> **Assignment**
Among the entries below, find the lines with the word "CHOICE" and return them.

> **Data extracts**
-- ==== Sys2Proof/Machine/Link.lean ====
section
/-! DEFINITION. Machine/Link.lean: the Link Interface (chapter 11): frames received and placed, requests taken, and the
line toward the host. -/

namespace Sys2Proof.Machine

/-! ### Taking a request (R193 to R195) -/

/-- R194: the reply and the effect of a valid frame. -/
def answerFrame (f : HostFrame) (s : State) : (Result × List Byte) × State :=
  match f.judged with
  | .badKind => ((.badKind, []), s)
  | .badLength => ((.badLength, []), s)
  | .request i => answer i s

/-- R193, R194: a frame is taken as the request in process. -/
def takeRequest (f : HostFrame) (s : State) : State :=
  let r := answerFrame f s
  r.2.putLink { r.2.link with inProcess := some ⟨f, ⟨f.kind, r.1.1, r.1.2⟩, false⟩ }

/-- R193: a good frame discarded for want of room. -/
def overrun (s : State) : State :=
  let n := min 255 (s.link.overruns + 1)
  raise (.overrun n) (s.putLink { s.link with overruns := n })

/-- R193: the place of a valid frame. -/
def place (f : HostFrame) (s : State) : State :=
  match s.link.inProcess with
  | none => takeRequest f s
  | some _ =>
    match s.link.holding with
    | none => s.putLink { s.link with holding := some f }
    | some _ => overrun s

/-- R192, R104, R193: a valid frame. The rules do not order the end of HOST_SILENT and what else the frame brings about.
DESIGN CHOICE (log entry 27): that end comes first. -/
def receiveFrame (f : HostFrame) (s : State) : State := place f (validFrame s)

/-! ### The receiver (R191, R192, R203) -/

/-- R192: a frame discarded as damaged. -/
def damaged (s : State) : State :=
  let n := min 255 (s.link.linkErrors + 1)
  raise (.linkError n) (s.putLink { s.link with receiver := none, gapMs := 0, linkErrors := n })

/-- R192, R203: a complete frame, without its SYNC byte, is checked. -/
def checkFrame (covered check : List Byte) (s : State) : State :=
  let s1 := s.putLink { s.link with receiver := none, gapMs := 0 }
  match covered with
  | _ :: kind :: body =>
    if check = word2 (checkOf covered) then receiveFrame ⟨kind, judgeBody kind body⟩ s1 else damaged s
  | _ => damaged s

/-- R191: the frame in assembly with one byte more. -/
def assemble (l : List Byte) (s : State) : State :=
  match l with
  | _ :: length :: rest =>
    if length.toNat = 0 || 250 < length.toNat then damaged s
    else if rest.length = length.toNat + 2 then
      checkFrame (length :: rest.take length.toNat) (rest.drop length.toNat) s
    else s.putLink { s.link with receiver := some l, gapMs := 0 }
  | _ => s.putLink { s.link with receiver := some l, gapMs := 0 }

/-- R191: a byte from the host. "A framing error in HUNT is ignored" may speak of the byte or only of the error. DESIGN
CHOICE (log entry 41): of the byte, so a byte of the SYNC value without its stop bit begins no frame. -/
def receiveByte (b : Byte) (framingError : Bool) (s : State) : State :=
  match s.link.receiver with
  | none =>
    if framingError || b != 0xC3#8 then s else s.putLink { s.link with receiver := some [b], gapMs := 0 }
  | some l => if framingError then damaged s else assemble (l ++ [b]) s

/-- The gap inside a frame has become too long (R191). -/
def State.hostGapDue (s : State) : Bool := s.link.receiver.isSome && Config.hostGapMs < s.link.gapMs

/-! ### The line toward the host (R196 to R198) -/

/-- R192, R193: the counts that return to 0 when a notice's transmission begins. -/
def Link.begun (l : Link) (b : NoticeBody) : Link :=
  match b with
  | .linkError _ => { l with linkErrors := 0 }
  | .overrun _ => { l with overruns := 0 }
  | _ => l

/-- R196: what the line sends when no reply waits. -/
def Link.sendNotice (l : Link) (now : Count32) : Link :=
  match l.notices with
  | n :: rest => Link.begun { l with notices := rest, sending := some (.notice n) } n.body
  | [] =>
    if l.marker then
      { l with sending := some (.overflow now l.overflowCount), overflowCount := 0, marker := false }
    else l

/-- R196: a free line begins the first frame that exists. -/
def Link.pump (l : Link) (now : Count32) : Link :=
  match l.sending with
  | some _ => l
  | none =>
    match l.inProcess with
    | some p =>
      if p.begun then l.sendNotice now
      else { l with sending := some (.reply p.reply), inProcess := some { p with begun := true } }
    | none => l.sendNotice now

/-- R196: the line, at the end of a step. DESIGN CHOICE (log entry 5): of the notices that one moment raises on an idle line
the first begins to leave when all have been raised, so until then a later one of its key updates it (R197). -/
def pump (s : State) : State := s.putLink (s.link.pump s.clock.uptime)

/-- The end of every step: a free bus is granted (R147), and a free line begins a frame (R196). R147 grants an idle bus at the
moment a sign's transfer enters SENDING, and does not say whether that is before or after what else changes at that
moment. DESIGN CHOICE (log entry 42): after all of it. -/
def finish (s : State) : State := pump (arbitrate s)

/-- R193: the held frame moves up. -/
def moveUp (s : State) : State :=
  match s.link.holding with
  | none => s
  | some f => takeRequest f (s.putLink { s.link with holding := none })

/-- The reply leaving is that of a RESET request taken (R200). -/
def endsInReset (p : Option InProcess) : Bool :=
  match p with
  | none => false
  | some x => x.frame.judged == .request .reset

/-- R193, R196, R200: the frame leaving the line has left it in full. -/
def lineFree (s : State) : State :=
  let s1 := s.putLink { s.link with sending := none }
  match s.link.sending with
  | some (.reply _) =>
    if endsInReset s.link.inProcess then linkReset s1
    else moveUp (s1.putLink { s1.link with inProcess := none })
  | _ => s1

/-- The valid frame that carries a request. -/
def frameFor (i : Instr) : HostFrame := ⟨(requestKind i).getD 0, .request i⟩

/-- A request row of the table: the host's valid frame that carries it is complete (R192, R193; log entry 4). -/
def request (i : Instr) (s : State) : State := finish (receiveFrame (frameFor i) s)

end Sys2Proof.Machine
end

> **Exercise result**
DESIGN CHOICE (log entry 27): that end comes first. -/
CHOICE (log entry 41): of the byte, so a byte of the SYNC value without its stop bit begins no frame. -/
/-- R196: the line, at the end of a step. DESIGN CHOICE (log entry 5): of the notices that one moment raises on an idle line
moment. DESIGN CHOICE (log entry 42): after all of it. -/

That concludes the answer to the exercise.